Exercise details: Among the lines below, copy each one in which "hsub" appears.

*** Excerpted data ***

/-- 10_state.md rule R27, its last sentence: results and written flags depend on the general registers, on C for ADC, SBC,
SBCI, ROL and ROR, on Z for SBC and SBCI, and on nothing else of the state (not on the counter or on program memory). -/
def Obligations.ResultsDependOnlyOnRegistersCarryAndZero : Prop :=
  ∀ (i : Instr) (s₁ s₂ t₁ t₂ : State), (∀ j, s₁.x j = s₂.x j) → (readsC i = true → s₁.sreg.c = s₂.sreg.c) →
    (readsZ i = true → s₁.sreg.z = s₂.sreg.z) → exec i s₁ = .next t₁ → exec i s₂ = .next t₂ →
    (∀ j, t₁.x j = t₂.x j) ∧ ∀ f, (flagRow i).cell f ≠ .kept → t₁.sreg.flag f = t₂.sreg.flag f

/-- 10_state.md rule R29: every line of `add8`, both forms of C, H and V, and what V says of the signed sum. -/
def Obligations.Add8FormsAgree : Prop :=
  ∀ (a b : Byte) (c : Bool), ∃ r, (add8 a b c).r = r ∧ r.toNat = (a.toNat + b.toNat + c.toNat) % 256
    ∧ (add8 a b c).c = decide (256 ≤ a.toNat + b.toNat + c.toNat)
    ∧ (add8 a b c).c = (a.getLsbD 7 && b.getLsbD 7 || b.getLsbD 7 && !r.getLsbD 7 || !r.getLsbD 7 && a.getLsbD 7)
    ∧ (add8 a b c).h = decide (16 ≤ a.toNat % 16 + b.toNat % 16 + c.toNat)
    ∧ (add8 a b c).h = (a.getLsbD 3 && b.getLsbD 3 || b.getLsbD 3 && !r.getLsbD 3 || !r.getLsbD 3 && a.getLsbD 3)
    ∧ (add8 a b c).v = (a.getLsbD 7 == b.getLsbD 7 && r.getLsbD 7 != a.getLsbD 7)
    ∧ (add8 a b c).v
        = (a.getLsbD 7 && b.getLsbD 7 && !r.getLsbD 7 || !a.getLsbD 7 && !b.getLsbD 7 && r.getLsbD 7)
    ∧ (add8 a b c).v = decide (a.toInt + b.toInt + c.toNat < -128 ∨ 127 < a.toInt + b.toInt + c.toNat)
    ∧ (add8 a b c).n = r.getLsbD 7 ∧ (add8 a b c).z = decide (r = 0x00#8)
    ∧ (add8 a b c).s = ((add8 a b c).n ^^ (add8 a b c).v)
    ∧ (add8 a b c).s = decide (a.toInt + b.toInt + c.toNat < 0)

/-- 10_state.md rule R30: every line of `sub8`, both forms of C, H and V, what V says of the signed difference, the plain Z
and the sticky Z. -/
def Obligations.Sub8FormsAgree : Prop :=
  ∀ (a b : Byte) (c z : Bool), ∃ r, (sub8 a b c).r = r
    ∧ (r.toNat : Int) = ((a.toNat : Int) - b.toNat - c.toNat) % 256
    ∧ (sub8 a b c).c = decide ((a.toNat : Int) - b.toNat - c.toNat < 0)
    ∧ (sub8 a b c).c = (!a.getLsbD 7 && b.getLsbD 7 || b.getLsbD 7 && r.getLsbD 7 || r.getLsbD 7 && !a.getLsbD 7)
    ∧ (sub8 a b c).h = decide (((a.toNat % 16 : Nat) : Int) - (b.toNat % 16 : Nat) - c.toNat < 0)
    ∧ (sub8 a b c).h = (!a.getLsbD 3 && b.getLsbD 3 || b.getLsbD 3 && r.getLsbD 3 || r.getLsbD 3 && !a.getLsbD 3)
    ∧ (sub8 a b c).v = (a.getLsbD 7 != b.getLsbD 7 && r.getLsbD 7 != a.getLsbD 7)
    ∧ (sub8 a b c).v
        = (a.getLsbD 7 && !b.getLsbD 7 && !r.getLsbD 7 || !a.getLsbD 7 && b.getLsbD 7 && r.getLsbD 7)
    ∧ (sub8 a b c).v = decide (a.toInt - b.toInt - c.toNat < -128 ∨ 127 < a.toInt - b.toInt - c.toNat)
    ∧ (sub8 a b c).n = r.getLsbD 7 ∧ (sub8 a b c).s = ((sub8 a b c).n ^^ (sub8 a b c).v)
    ∧ (sub8 a b c).z = decide (r = 0x00#8)
    ∧ sub8Sticky a b c z = { sub8 a b c with z := decide (r = 0x00#8) && z }

/-- 10_state.md rule R34: the word flags in both forms, what V says of the signed result, and that H is not written. -/
def Obligations.WordFlagFormsAgree : Prop :=
  ∀ (p : Word) (k : BitVec 6),
    (∃ r, (adiw16 p k).r = r ∧ r.toNat = (p.toNat + k.toNat) % 65536
        ∧ (adiw16 p k).c = decide (65536 ≤ p.toNat + k.toNat) ∧ (adiw16 p k).c = (!r.getLsbD 15 && p.getLsbD 15)
        ∧ (adiw16 p k).v = (!p.getLsbD 15 && r.getLsbD 15) ∧ (adiw16 p k).v = decide (32767 < p.toInt + k.toNat)
        ∧ (adiw16 p k).n = r.getLsbD 15 ∧ (adiw16 p k).z = decide (r = 0x0000#16)
        ∧ (adiw16 p k).s = ((adiw16 p k).n ^^ (adiw16 p k).v)
        ∧ ∀ f : Sreg, (f.putAlu16 (adiw16 p k)).h = f.h)
      ∧ ∃ r, (sbiw16 p k).r = r ∧ (r.toNat : Int) = ((p.toNat : Int) - k.toNat) % 65536
        ∧ (sbiw16 p k).c = decide (p.toNat < k.toNat) ∧ (sbiw16 p k).c = (r.getLsbD 15 && !p.getLsbD 15)
        ∧ (sbiw16 p k).v = (p.getLsbD 15 && !r.getLsbD 15) ∧ (sbiw16 p k).v = decide (p.toInt - k.toNat < -32768)
        ∧ (sbiw16 p k).n = r.getLsbD 15 ∧ (sbiw16 p k).z = decide (r = 0x0000#16)
        ∧ (sbiw16 p k).s = ((sbiw16 p k).n ^^ (sbiw16 p k).v)
        ∧ ∀ f : Sreg, (f.putAlu16 (sbiw16 p k)).h = f.h

/-! ### Logical instructions (40_logical.md) -/

/-- Rules R101, R103, R105: AND, OR, EOR, for every pair of registers, d = r included. -/
def Obligations.AndOrEorCombineTwoRegisters : Prop :=
  Claims.EncodedRR 0b001000#6 .and ∧ Claims.EncodedRR 0b001010#6 .or ∧ Claims.EncodedRR 0b001001#6 .eor
    ∧ ∀ (d r : RegNum) (s : State),
        Claims.LogicalOutcome d (s.x d &&& s.x r) s (exec (.and d r) s)
          ∧ Claims.LogicalOutcome d (s.x d ||| s.x r) s (exec (.or d r) s)
          ∧ Claims.LogicalOutcome d (s.x d ^^^ s.x r) s (exec (.eor d r) s)
          ∧ Instr.cycles (.and d r) = 1 ∧ Instr.cycles (.or d r) = 1 ∧ Instr.cycles (.eor d r) = 1

/-- Rules R102, R104: ANDI and ORI, for R16 to R31 and every constant. -/
def Obligations.AndiOriCombineARegisterAndAConstant : Prop :=
  Claims.EncodedRI 0b0111#4 .andi ∧ Claims.EncodedRI 0b0110#4 .ori
    ∧ ∀ (d : RegNum) (k : Byte) (s : State), 16 ≤ d.val →
        Claims.LogicalOutcome d (s.x d &&& k) s (exec (.andi d k) s)
          ∧ Claims.LogicalOutcome d (s.x d ||| k) s (exec (.ori d k) s)
          ∧ Instr.cycles (.andi d k) = 1 ∧ Instr.cycles (.ori d k) = 1

/-! ### Shifts and rotations (41_shift_rotate.md) -/

/-- Rule R111. Its word is that of ADD Rd, Rd. -/
def Obligations.LslShiftsZeroInAndBitSevenOut : Prop :=
  (∀ d : BitVec 5, encode (.lsl d.toFin) = some (Claims.rowRR 0b000011#6 d d)
      ∧ decode (Claims.rowRR 0b000011#6 d d) = some (.add d.toFin d.toFin))
    ∧ ∀ (d : RegNum) (s : State), ∃ t, exec (.lsl d) s = .next t
        ∧ (∀ k, k < 7 → (t.x d).getLsbD (k + 1) = (s.x d).getLsbD k) ∧ (t.x d).getLsbD 0 = false
        ∧ (t.x d).toNat = 2 * (s.x d).toNat % 256
        ∧ Claims.ShiftLeftFlags (s.x d) (t.x d) t ∧ KeepsRest [d] s t ∧ Instr.cycles (.lsl d) = 1

/-- Rule R112. -/
def Obligations.LsrShiftsZeroInAndBitZeroOut : Prop :=
  Claims.EncodedR1 0b0110#4 .lsr
    ∧ ∀ (d : RegNum) (s : State), ∃ t, exec (.lsr d) s = .next t
        ∧ (∀ k, k < 7 → (t.x d).getLsbD k = (s.x d).getLsbD (k + 1)) ∧ (t.x d).getLsbD 7 = false
        ∧ (t.x d).toNat = (s.x d).toNat / 2 ∧ t.sreg.n = false ∧ t.sreg.v = (s.x d).getLsbD 0
        ∧ Claims.ShiftRightFlags (t.x d) ((s.x d).getLsbD 0) s t ∧ KeepsRest [d] s t ∧ Instr.cycles (.lsr d) = 1

/-- Rule R113. Its word is that of ADC Rd, Rd. -/
def Obligations.RolShiftsCarryInAndBitSevenOut : Prop :=
  (∀ d : BitVec 5, encode (.rol d.toFin) = some (Claims.rowRR 0b000111#6 d d)
      ∧ decode (Claims.rowRR 0b000111#6 d d) = some (.adc d.toFin d.toFin))
    ∧ ∀ (d : RegNum) (s : State), ∃ t, exec (.rol d) s = .next t
        ∧ (∀ k, k < 7 → (t.x d).getLsbD (k + 1) = (s.x d).getLsbD k) ∧ (t.x d).getLsbD 0 = s.sreg.c
        ∧ (t.x d).toNat = (2 * (s.x d).toNat + s.sreg.c.toNat) % 256
        ∧ Claims.ShiftLeftFlags (s.x d) (t.x d) t ∧ KeepsRest [d] s t ∧ Instr.cycles (.rol d) = 1
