-- ==== Sys2Proof/Laws/Exec.lean ====
section
/-! SUPPORT. The meaning of each instruction as the one shared operation it ends in. -/

namespace Sys2Proof.Machine

theorem exec_and (d : RegNum) (r : RegNum) (s : State) :
    exec (.and d r) s = .next (s.writeback d (s.x d &&& s.x r) (s.sreg.putLogic (s.x d &&& s.x r))) := rfl

theorem exec_andi (d : RegNum) (k : Byte) (s : State) :
    exec (.andi d k) s = .next (s.writeback d (s.x d &&& k) (s.sreg.putLogic (s.x d &&& k))) := rfl

theorem exec_or (d : RegNum) (r : RegNum) (s : State) :
    exec (.or d r) s = .next (s.writeback d (s.x d ||| s.x r) (s.sreg.putLogic (s.x d ||| s.x r))) := rfl

theorem exec_ori (d : RegNum) (k : Byte) (s : State) :
    exec (.ori d k) s = .next (s.writeback d (s.x d ||| k) (s.sreg.putLogic (s.x d ||| k))) := rfl

theorem exec_eor (d : RegNum) (r : RegNum) (s : State) :
    exec (.eor d r) s = .next (s.writeback d (s.x d ^^^ s.x r) (s.sreg.putLogic (s.x d ^^^ s.x r))) := rfl

theorem exec_lsl (d : RegNum) (s : State) :
    exec (.lsl d) s = .next (s.writeback d ((s.x d).extractLsb' 0 7 ++ BitVec.ofBool false) (s.sreg.putShl (s.x d) ((s.x d).extractLsb' 0 7 ++ BitVec.ofBool false))) := rfl

theorem exec_lsr (d : RegNum) (s : State) :
    exec (.lsr d) s = .next (s.writeback d (BitVec.ofBool false ++ (s.x d).extractLsb' 1 7) (s.sreg.putShr (BitVec.ofBool false ++ (s.x d).extractLsb' 1 7) ((s.x d).getLsbD 0))) := rfl

theorem exec_rol (d : RegNum) (s : State) :
    exec (.rol d) s = .next (s.writeback d ((s.x d).extractLsb' 0 7 ++ BitVec.ofBool s.sreg.c) (s.sreg.putShl (s.x d) ((s.x d).extractLsb' 0 7 ++ BitVec.ofBool s.sreg.c))) := rfl

theorem exec_ror (d : RegNum) (s : State) :
    exec (.ror d) s = .next (s.writeback d (BitVec.ofBool s.sreg.c ++ (s.x d).extractLsb' 1 7) (s.sreg.putShr (BitVec.ofBool s.sreg.c ++ (s.x d).extractLsb' 1 7) ((s.x d).getLsbD 0))) := rfl

theorem exec_asr (d : RegNum) (s : State) :
    exec (.asr d) s = .next (s.writeback d (BitVec.ofBool ((s.x d).getLsbD 7) ++ (s.x d).extractLsb' 1 7) (s.sreg.putShr (BitVec.ofBool ((s.x d).getLsbD 7) ++ (s.x d).extractLsb' 1 7) ((s.x d).getLsbD 0))) := rfl

theorem exec_ser (d : RegNum) (s : State) :
    exec (.ser d) s = .next (s.writeback d 0xFF#8 s.sreg) := rfl

theorem exec_clr (d : RegNum) (s : State) :
    exec (.clr d) s = .next (s.writeback d 0x00#8 s.sreg.putClr) := rfl

theorem exec_inc (d : RegNum) (s : State) :
    exec (.inc d) s = .next (s.writeback d (s.x d + 1#8) (s.sreg.putIncDec (s.x d + 1#8) (s.x d + 1#8 == 0x80#8))) := rfl

theorem exec_dec (d : RegNum) (s : State) :
    exec (.dec d) s = .next (s.writeback d (s.x d - 1#8) (s.sreg.putIncDec (s.x d - 1#8) (s.x d - 1#8 == 0x7F#8))) := rfl

theorem exec_add (d : RegNum) (r : RegNum) (s : State) :
    exec (.add d r) s = .next (s.writeback d (add8 (s.x d) (s.x r) false).r (s.sreg.putAlu8 (add8 (s.x d) (s.x r) false))) := rfl

theorem exec_sub (d : RegNum) (r : RegNum) (s : State) :
    exec (.sub d r) s = .next (s.writeback d (sub8 (s.x d) (s.x r) false).r (s.sreg.putAlu8 (sub8 (s.x d) (s.x r) false))) := rfl

theorem exec_subi (d : RegNum) (k : Byte) (s : State) :
    exec (.subi d k) s = .next (s.writeback d (sub8 (s.x d) k false).r (s.sreg.putAlu8 (sub8 (s.x d) k false))) := rfl

theorem exec_adc (d : RegNum) (r : RegNum) (s : State) :
    exec (.adc d r) s = .next (s.writeback d (add8 (s.x d) (s.x r) s.sreg.c).r (s.sreg.putAlu8 (add8 (s.x d) (s.x r) s.sreg.c))) := rfl

theorem exec_sbc (d : RegNum) (r : RegNum) (s : State) :
    exec (.sbc d r) s = .next (s.writeback d (sub8Sticky (s.x d) (s.x r) s.sreg.c s.sreg.z).r (s.sreg.putAlu8 (sub8Sticky (s.x d) (s.x r) s.sreg.c s.sreg.z))) := rfl

theorem exec_sbci (d : RegNum) (k : Byte) (s : State) :
    exec (.sbci d k) s = .next (s.writeback d (sub8Sticky (s.x d) k s.sreg.c s.sreg.z).r (s.sreg.putAlu8 (sub8Sticky (s.x d) k s.sreg.c s.sreg.z))) := rfl

theorem exec_adiw (dl : RegNum) (k : BitVec 6) (s : State) :
    exec (.adiw dl k) s = .next (s.writebackPair dl (adiw16 (s.pair dl) k).r (s.sreg.putAlu16 (adiw16 (s.pair dl) k))) := rfl

theorem exec_sbiw (dl : RegNum) (k : BitVec 6) (s : State) :
    exec (.sbiw dl k) s = .next (s.writebackPair dl (sbiw16 (s.pair dl) k).r (s.sreg.putAlu16 (sbiw16 (s.pair dl) k))) := rfl

theorem exec_com (d : RegNum) (s : State) :
    exec (.com d) s = .next (s.writeback d (~~~ s.x d) (s.sreg.putCom (~~~ s.x d))) := rfl

theorem exec_neg (d : RegNum) (s : State) :
    exec (.neg d) s = .next (s.writeback d (BitVec.ofInt 8 (0 - ((s.x d).toNat : Int))) (s.sreg.putNeg (s.x d) (BitVec.ofInt 8 (0 - ((s.x d).toNat : Int))))) := rfl

end Sys2Proof.Machine
end

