/-- Settles O43: the row of COM, and a writeback of the inverted bits, which are all 0 for the operand 0xFF only. -/
theorem comInvertsAndSetsCarry : Obligations.ComInvertsAndSetsCarry := by
  refine ⟨encodedR1_com, fun d s => ?_⟩
  obtain ⟨t, hexec, hx, hsreg, hkeep⟩ := writeback_outcome (exec_com d s) (Sreg.putCom_i _ _) (Sreg.putCom_t _ _)
  have hbits : ∀ k, k < 8 → (~~~s.x d).getLsbD k = !(s.x d).getLsbD k := fun k hk => by
    rw [BitVec.getLsbD_not, decide_eq_true hk, Bool.true_and]
  have hz : isZero (~~~s.x d) = decide (~~~s.x d = 0x00#8) := isZero_eq _
  have hzop : isZero (~~~s.x d) = decide (s.x d = 0xFF#8) := hz.trans (decide_eq_decide.2 (not_eq_zero_iff _))
  have hs : signTest (negative (~~~s.x d)) false = (~~~s.x d).getLsbD 7 := Bool.xor_false _
  refine ⟨t, hexec, ?_⟩
  rw [hx, hsreg]
  exact ⟨hbits, BitVec.toNat_not, rfl, rfl, rfl, hz, hzop, hs, rfl, hkeep, rfl⟩

/-! ### NEG's result, the subtraction from 0x00 (rules R30, R162) -/

/-- Rule R162's `diff mod 256` is the two's complement: added to the operand it gives 0x00. -/
theorem sub8_zero_r (a : Byte) : (sub8 0x00#8 a false).r = -a := by
  have hsum : (sub8 0x00#8 a false).r + a + 0#8 = 0#8 := sub8_isSum 0x00#8 a false
  rw [BitVec.add_zero] at hsum
  exact eq_neg_of_add_eq_zero_left hsum

theorem sub8_zero_r_toNat (a : Byte) : ((sub8 0x00#8 a false).r.toNat : Int) = (0 - (a.toNat : Int)) % 256 := by
  rw [sub8_r_toNat, Bool.toNat_false, Nat.cast_zero, sub_zero]
  rfl

theorem sub8_zero_r_eq_zero_iff (a : Byte) : (sub8 0x00#8 a false).r = 0x00#8 ↔ a = 0x00#8 := by
  rw [sub8_zero_r]
  exact neg_eq_zero

/-- 0x80 is its own two's complement, and no other byte has it. -/
theorem sub8_zero_r_eq_0x80_iff (a : Byte) : (sub8 0x00#8 a false).r = 0x80#8 ↔ a = 0x80#8 := by
  rw [sub8_zero_r]
  exact neg_eq_iff_eq_neg (b := 0x80#8)

/-! ### NEG's flags -/

/-- Only 0x00 is subtracted from 0x00 without a borrow. -/
theorem sub8_zero_c (a : Byte) : (sub8 0x00#8 a false).c = decide (a ≠ 0x00#8) := by
  have ha : a = 0x00#8 ↔ a.toNat = 0 := BitVec.toNat_inj.symm
  rw [sub8_c_eq_lt, decide_eq_decide, ne_eq, ha, Bool.toNat_false]
  exact Nat.pos_iff_ne_zero

theorem sub8_zero_c_eq_result (a : Byte) :
    (sub8 0x00#8 a false).c = decide ((sub8 0x00#8 a false).r ≠ 0x00#8) :=
  (sub8_zero_c a).trans (decide_eq_decide.2 (not_congr (sub8_zero_r_eq_zero_iff a).symm))

/-- H is the same borrow, of the low nibbles. -/
theorem sub8_zero_h (a : Byte) : (sub8 0x00#8 a false).h = decide (a.toNat % 16 ≠ 0) := by
  rw [sub8_h_eq_lt, decide_eq_decide, Bool.toNat_false]
  exact Nat.pos_iff_ne_zero

/-- The minuend's bit 3 being 0, there is a borrow out of the low nibble where the result or the operand has bit 3. -/
theorem sub8_zero_h_eq_bits (a : Byte) :
    (sub8 0x00#8 a false).h = ((sub8 0x00#8 a false).r.getLsbD 3 || a.getLsbD 3) := by
  rw [sub8_h_eq_carry, (sub8_isSum 0x00#8 a false).carry_succ_eq_bits (by decide)]
  generalize (sub8 0x00#8 a false).r.getLsbD 3 = r, a.getLsbD 3 = b
  revert r b; decide

/-- The signed negation leaves the range for −128 only. -/
theorem sub8_zero_v (a : Byte) : (sub8 0x00#8 a false).v = decide (a = 0x80#8) := by
  have ha : a = 0x80#8 ↔ a.toInt = -128 := BitVec.toInt_inj.symm
  have hlow : -128 ≤ a.toInt := a.le_toInt
  have hhigh : a.toInt < 128 := a.toInt_lt
  rw [sub8_v_eq_out_of_range, decide_eq_decide, ha, BitVec.toInt_zero, Bool.toNat_false]
  omega

theorem sub8_zero_v_eq_result (a : Byte) :
    (sub8 0x00#8 a false).v = decide ((sub8 0x00#8 a false).r = 0x80#8) :=
  (sub8_zero_v a).trans (decide_eq_decide.2 (sub8_zero_r_eq_0x80_iff a).symm)

theorem sub8_zero_z (a : Byte) : (sub8 0x00#8 a false).z = decide (a = 0x00#8) :=
  (sub8_z_eq _ _ _).trans (decide_eq_decide.2 (sub8_zero_r_eq_zero_iff a))

/-- The flags of rule R162 are those of rule R30 for the minuend 0x00. -/
theorem putNeg_eq_putAlu8 (f : Sreg) (a : Byte) :
    f.putNeg a (sub8 0x00#8 a false).r = f.putAlu8 (sub8 0x00#8 a false) := by
  have hc : ((sub8 0x00#8 a false).r != 0x00#8) = (sub8 0x00#8 a false).c := by
    rw [sub8_zero_c_eq_result, bne, beq_eq_decide, ← decide_not]
  have hv : ((sub8 0x00#8 a false).r == 0x80#8) = (sub8 0x00#8 a false).v := by
    rw [sub8_zero_v_eq_result, beq_eq_decide]
  rw [Sreg.putNeg, hc, hv, ← sub8_zero_h_eq_bits]
  rfl

/-! ### NEG (rule R162) -/

/-- NEG is the subtraction of the register from 0x00, without a borrow. -/
theorem exec_neg_eq_sub8 (d : RegNum) (s : State) :
    exec (.neg d) s
      = .next (s.writeback d (sub8 0x00#8 (s.x d) false).r (s.sreg.putAlu8 (sub8 0x00#8 (s.x d) false))) := by
  have hr : BitVec.ofInt 8 (0 - ((s.x d).toNat : Int)) = (sub8 0x00#8 (s.x d) false).r := by simp [sub8]
  rw [exec_neg, hr, putNeg_eq_putAlu8]

/-- Settles O44: the row of NEG, and the writeback of `sub8` from 0x00, each flag read from the result and from the
operand. -/
theorem negNegatesWithBorrowFlags : Obligations.NegNegatesWithBorrowFlags := by
  refine ⟨encodedR1_neg, fun d s => ?_⟩
  have hsub : SubOutcome d 0x00#8 (s.x d) false true s (exec (.neg d) s) := by
    rw [exec_neg_eq_sub8]
    exact subOutcome_writeback_plain d 0x00#8 (s.x d) false s
  obtain ⟨t, hexec, hx, hsreg, hkeep⟩ :=
    writeback_outcome (exec_neg_eq_sub8 d s) (Sreg.putAlu8_i _ _) (Sreg.putAlu8_t _ _)
  rw [hexec] at hsub
  refine ⟨t, hexec, ?_⟩
  rw [hx, hsreg]
  exact ⟨sub8_zero_r_toNat _, sub8_zero_c_eq_result _, sub8_zero_c _, sub8_zero_h_eq_bits _, sub8_zero_h _,
    sub8_zero_v_eq_result _, sub8_zero_v _, rfl, sub8_z_eq _ _ _, sub8_zero_z _, rfl, (sub8_zero_r_eq_0x80_iff _).2,
    hsub, hkeep, rfl⟩

end Sys2Proof.Machine
end

section
/-! PROOFS. The encoder and the decoder as inverses (30_encoding.md section 5). From an instruction: its operands are
fields of a word of its row, which the decoder answers. From a word: one that passes a test of the decoder is the row
with its own fields, so the encoder gives it back. -/

open Claims

namespace Sys2Proof

/-! ### From the instruction to the word -/

theorem encode_eq_some_iff (i : Instr) (w : Word) : encode i = some w ↔ i.wellFormed = true ∧ encodeWord i = w := by
  simp [encode]

theorem exists_hasWord_of_encodedRR {o : BitVec 6} {mk : RegNum → RegNum → Instr} (h : EncodedRR o mk) (d r : RegNum) :
    ∃ w, HasWord (mk d r) w :=
  ⟨_, h ⟨d⟩ ⟨r⟩⟩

***

Response to this exercise:
  have hsub : SubOutcome d 0x00#8 (s.x d) false true s (exec (.neg d) s) := by
  rw [hexec] at hsub
    hsub, hkeep, rfl⟩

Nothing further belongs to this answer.